The visit will also include lunch and a guided tour of Figeac.
It may also be possible to book a classical concert in the evening.
Historical Note
Jean-François Champollion (1790 Figeac–Paris 1832) was a French historian and linguist who founded scientific Egyptology and played a major role in the decipherment of Egyptian hieroglyphs.
By the age of sixteen, he had already mastered six ancient Oriental languages, in addition to Latin and Greek, and delivered a paper to the Academy of Grenoble. Three years later, having studied in Paris, he became professor of history at the Grenoble lycée (1809–16).
The Rosetta Stone, a stele originally displayed in an Egyptian temple of the Hellenistic period, possibly at the ancient Egyptian city of Sais in the Western Nile Delta, was later removed and used as building material in the reconstruction of the 1470 Mamluk Fort Jullien near Rashid (Rosetta) during Napoleon’s campaign in Egypt and Syria (1798–1801). It is inscribed with three versions (a Greek text along with hieroglyphic and demotic versions) of a decree issued in 196 bc in the name of King Ptolemy v Epiphanes. Removed by a French officer serving in Egypt, it was then taken to London under the terms of the surrender of Alexandria in 1801.
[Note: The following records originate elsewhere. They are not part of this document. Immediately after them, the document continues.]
-- ==== Sys2Proof/Certificates/Slice0/Obligations.lean ====
section
/-! DEFINITION. The statements for the provers. "log n" is notes/assumptions/n.md. The result port `res` is the model's
own field (log 2), and so are `draws`, `cfg` and `env` (log 3, log 4, log 1). -/

namespace Sys2Proof.Claims

open Sys2Proof.Machine

/-- The operations presented one after another, nothing between them. -/
def runs : List Instr → State → Host.Outcome State Fault Refusal
  | [], s => .next s
  | i :: rest, s =>
    match exec i s with
    | .next t => runs rest t
    | .fault r => .fault r
    | .refused r => .refused r

/-- `n` steps one after another, whatever the environment presents. -/
def steps : Nat → State → Host.Outcome State Fault Refusal
  | 0, s => .next s
  | n + 1, s =>
    match step s with
    | .next t => steps n t
    | .fault r => .fault r
    | .refused r => .refused r

/-- R85's list of the 193 reserved words, as it is written there. -/
def reservedWord (w : OpWord) : Bool :=
  let n := w.toNat
  (n = 0x06 || n = 0x07 || (0x09 ≤ n && n ≤ 0x0F) || (0x18 ≤ n && n ≤ 0x1F) || n = 0x23 || (0x28 ≤ n && n ≤ 0x2F) ||
    (0x31 ≤ n && n ≤ 0x3F) || n = 0x41 || (0x44 ≤ n && n ≤ 0x4F) || (0x53 ≤ n && n ≤ 0x5F) || (0x81 ≤ n && n ≤ 0xFE))

/-- The operations that write `S[k]` (the "written by" column of R34, SPDC as RPMS and DAPP, and RESET). -/
def writesEntry (k : Key) : Instr → Bool
  | .rpms _ _ => k = .rpm
  | .dapp _ => k = .pwm
  | .spdc _ _ _ => k = .rpm ∨ k = .pwm
  | .monc _ => k = .power ∨ k = .climit
  | .sset _ k' _ _ => k = k'
  | .sfld _ _ k' _ => k = k'
  | .reset => true
  | .hedge _ _ | .cwake | .cpoll _ | .pids _ _ | .rtick | .adcp _ _ | .tset _ | .eset | .eack | .sget _ _ | .evpop => false

/-- The cause of `PID_INVALID_INPUT` (R213): `soft != 0`, not the reset signal, and `a < 0` or `b <= 0`. -/
def pidInputInvalid (s : State) (m : Rat) (e : Int) : Prop := s.soft ≠ 0 ∧ ¬(m = 0 ∧ e = -1) ∧ (m < 0 ∨ e ≤ 0)

/-- Operation `i`, presented in `s`, has cause to raise `x`: R211's "raised by" column with the causes of R212 to R218
and the information: the key of the access whose grant is missing, the total current. SPDC has the causes of its three
parts, PIDS's on the RPM that its RPMS part computes. -/
def hasCause (i : Instr) (s : State) (x : Exn) : Prop :=
  match i with
  | .rpms g a => (a = 0 ∧ x = .rpmZeroElapsed) ∨ (a ≠ 0 ∧ g = false ∧ x = .lockTimeout .rpm)
  | .pids m e => pidInputInvalid s m e ∧ x = .pidInvalidInput
  | .dapp g => s.pidErr = false ∧ g = false ∧ x = .lockTimeout .pwm
  | .spdc g a e =>
    (a = 0 ∧ x = .rpmZeroElapsed) ∨
      (a ≠ 0 ∧
        ((g = false ∧ x = .lockTimeout .rpm) ∨
          (pidInputInvalid s (rpmOf s.cfg s.tcount a) e ∧ x = .pidInvalidInput) ∨
          (¬pidInputInvalid s (rpmOf s.cfg s.tcount a) e ∧ g = false ∧ x = .lockTimeout .pwm)))
  | .monc g =>
    s.ring ≠ [] ∧
      ((s.store.climit.raw < totalMilliamps s.cfg s.ring ∧ x = .overcurrent (totalMilliamps s.cfg s.ring)) ∨
        (g = false ∧ x = .lockTimeout .power))
  | .sget g k | .sset g k _ _ | .sfld g _ k _ => g = false ∧ x = .lockTimeout k
  | .hedge _ _ | .cwake | .cpoll _ | .rtick | .adcp _ _ | .tset _ | .eset | .eack | .evpop | .reset => False

end Sys2Proof.Claims

open Sys2Proof Sys2Proof.Machine Sys2Proof.Claims

/-! ## Encoding and the boundary -/

/-- Derived from rules R82, R83, R84, R87: decoding the encoding of an operation gives it back, with every operand at
every value. -/
def Obligations.DecodeOfEncodeIsTheOperation : Prop :=
  ∀ (c : Config.Params) (i : Instr), i.wellFormed c = true → decode (encode i) = .ok i

/-- Derived from rules R81 to R84: an accepted command has one meaning: the encoding of what it decodes to has its
word, and its ports where the format reads them. -/
def Obligations.AcceptedCommandIsTheEncodingOfItsMeaning : Prop :=
  ∀ (c : Command) (i : Instr), decode c = .ok i →
    (encode i).op = c.op ∧ (i.op.readsA = true → (encode i).a = c.a) ∧ (i.op.readsB = true → (encode i).b = c.b)

/-- Derived from rules R82, R85: no two rows select the same word; the rows select 63 of the 256 words, and the others
are those R85 lists. -/
def Obligations.OpcodeMapSelectsSixtyThreeWords : Prop :=
  (∀ w : OpWord, (opcodeTable.filter fun r => r.selects w).length = if reservedWord w then 0 else 1) ∧
    ((List.range 256).filter fun n => !reservedWord (BitVec.ofNat 8 n)).length = 63

/-- Derived from rules R82, R83: words written out from the encoding column decode to the operations they stand for. -/
def Obligations.SampleWordsDecode : Prop :=
  decode ⟨0b00000011, 0, 0⟩ = .ok (.hedge .B true) ∧ decode ⟨0b00000100, 0, 0⟩ = .ok (.hedge .C false) ∧
    decode ⟨0b00010101, 0, 0⟩ = .ok (.cpoll 0b101) ∧ decode ⟨0b00100000, 100, 7⟩ = .ok (.rpms false 100) ∧
    decode ⟨0b00100111, 100, -1⟩ = .ok (.spdc true 100 (-1)) ∧ decode ⟨0b01000011, 0, 0⟩ = .ok (.monc true) ∧
    decode ⟨0b01100011, 0, 0⟩ = .ok (.sget false .climit) ∧
    decode ⟨0b01101101, 3 / 2, 1⟩ = .ok (.sset true .power (3 / 2) 1) ∧
    decode ⟨0b01110110, 0, 5⟩ = .ok (.sfld false .filtered .pwm 0) ∧ decode ⟨0b11111111, 0, 0⟩ = .ok .reset

/-- Derived from rules R80, R87; that what is presented is the first entry of the list `env`, which a step takes from
it, is log 1: a presented command that decodes to an operation with operands in range is that operation, run in the
state from which the command has been taken. -/
def Obligations.StepRunsThePresentedOperation : Prop :=
  ∀ (s : State) (c : Command) (rest : List Command) (i : Instr),
    s.env = c :: rest → decode c = .ok i → i.wellFormed s.cfg = true → step s = exec i { s with env := rest }

/-- Derived from rule R7; that nothing is presented when the list `env` is empty is log 1, and that the result port
`res` keeps its contents meanwhile is log 2: a step with nothing presented changes nothing. -/
def Obligations.StepWithNothingPresentedChangesNothing : Prop :=
  ∀ s : State, s.env = [] → step s = .next s

/-- Derived from rules R85 and R218; that the command counts as taken is log 12, and the list of what will be
presented is log 1: each of the 193 words changes no state of the block, and the result is `ILLEGAL_OP` with the word,
whatever the ports; the next step runs the next command. -/
def Obligations.ReservedWordsRaiseIllegalOp : Prop :=
  ∀ (s : State) (c : Command) (rest : List Command), s.env = c :: rest → reservedWord c.op = true →
    step s = .next { s with env := rest, res := ⟨.illegal, [.illegalOp c.op]⟩ }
English physicist Thomas Young (1773–1829) made some headway in deciphering it, but it was Champollion who finally began to piece together the puzzle of the hieroglyphs. From 1821, he began publishing papers on the hieroglyphic and hieratic elements of the Rosetta Stone and went on to establish an entire list of the hieroglyphic signs and their Greek equivalents. He was the first to recognize that some of the signs were alphabetic, some syllabic, and some determinative (standing for a whole idea or object previously expressed). Though much remained to be done, the key to understanding ancient Egypt had at last been found.
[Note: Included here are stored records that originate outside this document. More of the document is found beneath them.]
/-- M2, first cycle: average, filter, publish, settling goes on. -/
theorem test_monc_settling :
    see (fun t => ((t.filtA, t.filtB, t.store.power), t.store.climit, t.settling, t.evq)) (.monc true)
      { s0 with ring := [⟨1800, 1900⟩, ⟨1700, 1800⟩] } =
      some ((875, 925, ⟨312 / 25, 1716 / 25⟩), ⟨833, 833⟩, true, [.power]) := by decide +kernel

/-- R169 and W8: no samples, so no change and `EMPTY`, without the grant too. -/
theorem test_monc_empty : see id (.monc false) s0 = some { s0 with res := ⟨.empty, []⟩ } := by decide +kernel

/-- M6: the trip does not need the grant. -/
theorem test_monc_trip :
    see (fun t => ((t.estop, t.settling, t.store.climit.raw), t.store.power, t.evq, t.res.raised)) (.monc false)
      { s0 with filtA := 1550, filtB := 1550, ring := [⟨1550, 1550⟩] } =
      some ((true, false, 900), ⟨0, 0⟩, [], [.overcurrent 900, .lockTimeout .power]) := by decide +kernel

/-- TSET under E-Stop. -/
theorem test_tset : see (·.target) (.tset 500) { s0 with estop := true } = some 500 := by decide +kernel

/-- T5s. -/
theorem test_eset : see id .eset s0 = some { s0 with estop := true } := by decide +kernel

/-- T5s. -/
theorem test_eack : see id .eack { s0 with estop := true } = some s0 := by decide +kernel

/-- T1s, second half: exactly what was set. -/
theorem test_sget :
    see (·.res.result) (.sget true .rpm) { s0 with store := { s0.store with rpm := ⟨1 / 3, 2 / 7⟩ } } =
      some (.entry ⟨1 / 3, 2 / 7⟩) := by decide +kernel

/-- T2s: a timeout leaves the entry. -/
theorem test_sset_timeout :
    see (fun t => (t.store, t.res)) (.sset false .power 9 9) s0 =
      some (s0.store, ⟨.timeout, [.lockTimeout .power]⟩) := by decide +kernel

/-- T1s, first half. -/
theorem test_sset : see (·.store.power) (.sset true .power (3 / 2) 1) s0 = some ⟨3 / 2, 1⟩ := by decide +kernel

/-- T3s: one field. -/
theorem test_sfld : see (·.store.climit) (.sfld true .raw .climit 1200) s0 = some ⟨1200, 833⟩ := by decide +kernel

/-- T6s. -/
theorem test_evpop :
    see (fun t => (t.evq, t.res.result)) .evpop { s0 with evq := [.power, .rpm] } = some ([.rpm], .key .power) := by
  decide +kernel

/-- T7s. -/
theorem test_reset :
    see id .reset { s0 with settling := false, filtA := 1550, evq := [.power, .power],
                            store := { s0.store with climit := ⟨900, 7⟩ } } = some s0 := by decide +kernel

/-- The host's view: the table's word, and the step that runs it from the reset state. -/
theorem test_decodeTableWord :
    decodeTableWord 8 0x30 = some .rtick ∧ decodeTableWord 8 0x31 = none ∧ decodeTableWord 16 0x30 = none := by
  decide +kernel

/-! ## Witnesses: the hypotheses of the statements can be met -/

/-- Half of one is no natural number. -/
theorem half_no_nat (n : Nat) : (1 / 2 : Rat) ≠ n := portNat_eq_none.mp (by decide +kernel) n

/-- Half of one is no integer. -/
theorem half_no_int (v : Int) : (1 / 2 : Rat) ≠ v := portInt_eq_none.mp (by decide +kernel) v

/-- Minus one is no natural number. -/
theorem minus_one_no_nat (n : Nat) : (-1 : Rat) ≠ n := portNat_eq_none.mp (by decide +kernel) n

theorem witness_DecodeOfEncodeIsTheOperation :
    Instr.wellFormed T1 (.adcp 4000 0) = true ∧ Instr.wellFormed T1 (.tset (-2147483648)) = true := by decide +kernel

theorem witness_AcceptedCommandIsTheEncodingOfItsMeaning :
    decode ⟨0x26, 100, -1⟩ = .ok (.spdc false 100 (-1)) ∧ (Instr.spdc false 100 (-1)).op.readsA = true ∧
      (Instr.spdc false 100 (-1)).op.readsB = true := by decide +kernel

theorem witness_StepRunsThePresentedOperation :
    { s0 with env := [⟨0x40, 4000, 0⟩] }.env = [⟨0x40, 4000, 0⟩] ∧ decode ⟨0x40, 4000, 0⟩ = .ok (.adcp 4000 0) ∧
      Instr.wellFormed s0.cfg (.adcp 4000 0) = true := by decide +kernel

theorem witness_StepWithNothingPresentedChangesNothing : s0.env = [] := by decide +kernel

theorem witness_ReservedWordsRaiseIllegalOp :
    { s0 with env := [⟨0x06, 1, 2⟩] }.env = [⟨0x06, 1, 2⟩] ∧ reservedWord 0x06 = true ∧ reservedWord 0xFE = true := by
  decide +kernel

/-- One value per port, at the ends of the ranges. -/
theorem witness_OperandsOutsideTheirTypeAreRefused :
    { s0 with env := [⟨0x20, 1 / 2, 0⟩] }.env = [⟨0x20, 1 / 2, 0⟩] ∧ (∀ n : Nat, (1 / 2 : Rat) ≠ n) ∧
      (∀ n : Nat, (-1 : Rat) ≠ n) ∧ (∀ v : Int, (1 / 2 : Rat) ≠ v) ∧
      (¬∃ n : Nat, (4001 : Rat) = n ∧ n ≤ s0.cfg.adcMax) ∧
      ¬∃ v : Int, (2147483648 : Rat) = v ∧ -(2 ^ (s0.cfg.rpmBits - 1) : Int) ≤ v ∧
        v < (2 ^ (s0.cfg.rpmBits - 1) : Int) := by
  refine ⟨rfl, half_no_nat, minus_one_no_nat, half_no_int, ?_, ?_⟩
  · rintro ⟨n, h1, h2⟩
    have h3 : n = 4001 := by exact_mod_cast h1.symm
    subst h3
    revert h2; decide
  · rintro ⟨v, h1, -, h3⟩
    have h4 : v = 2147483648 := by exact_mod_cast h1.symm
    subst h4
    revert h3; decide

theorem witness_AdcBitsIsTheLeastWidth : 0 < T1.adcMax ∧ T1.adcMax < 2 ^ 12 := by decide +kernel

/-- SGET is excepted by no clause. -/
theorem witness_EveryRegisterHasItsWriters :
    (∃ t, exec (.sget true .rpm) s0 = .next t) ∧
      ∀ o ∈ [Op.HEDGE, .RPMS, .SPDC, .TSET, .RTICK, .PIDS, .MONC, .ESET, .EACK, .CWAKE, .CPOLL, .DAPP, .ADCP, .EVPOP,
        .RESET], (Instr.sget true .rpm).op ≠ o := ⟨⟨_, rfl⟩, by decide⟩

theorem witness_EveryStoreCellHasItsWriters :
    (∃ t, exec .eset s0 = .next t) ∧ writesEntry (addrKey 0) .eset = false ∧ writesEntry (addrKey 7) (.dapp true) = false :=
  ⟨⟨_, rfl⟩, by decide, by decide⟩

theorem witness_HedgeWritesItsBitCountsAndGivesThePermit :
    (0 < 3 ∧ 0 ≠ Sensor.B.number) ∧ (2 < 3 ∧ 2 ≠ Sensor.B.number) := by decide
Champollion became curator of the Egyptian collection at the Louvre (1826), conducted an archaeological expedition to Egypt (1828), and was appointed to the chair of Egyptian antiquities, created especially for him, at the Collège de France(1831).
The Musée Champollion was established in 1986 in the house where the philologist was born. It has since been refurbished and expanded. The documents on display chart the tortuous route by which fragments of ancient hieroglyphs scattered across the globe were collated and eventually deciphered.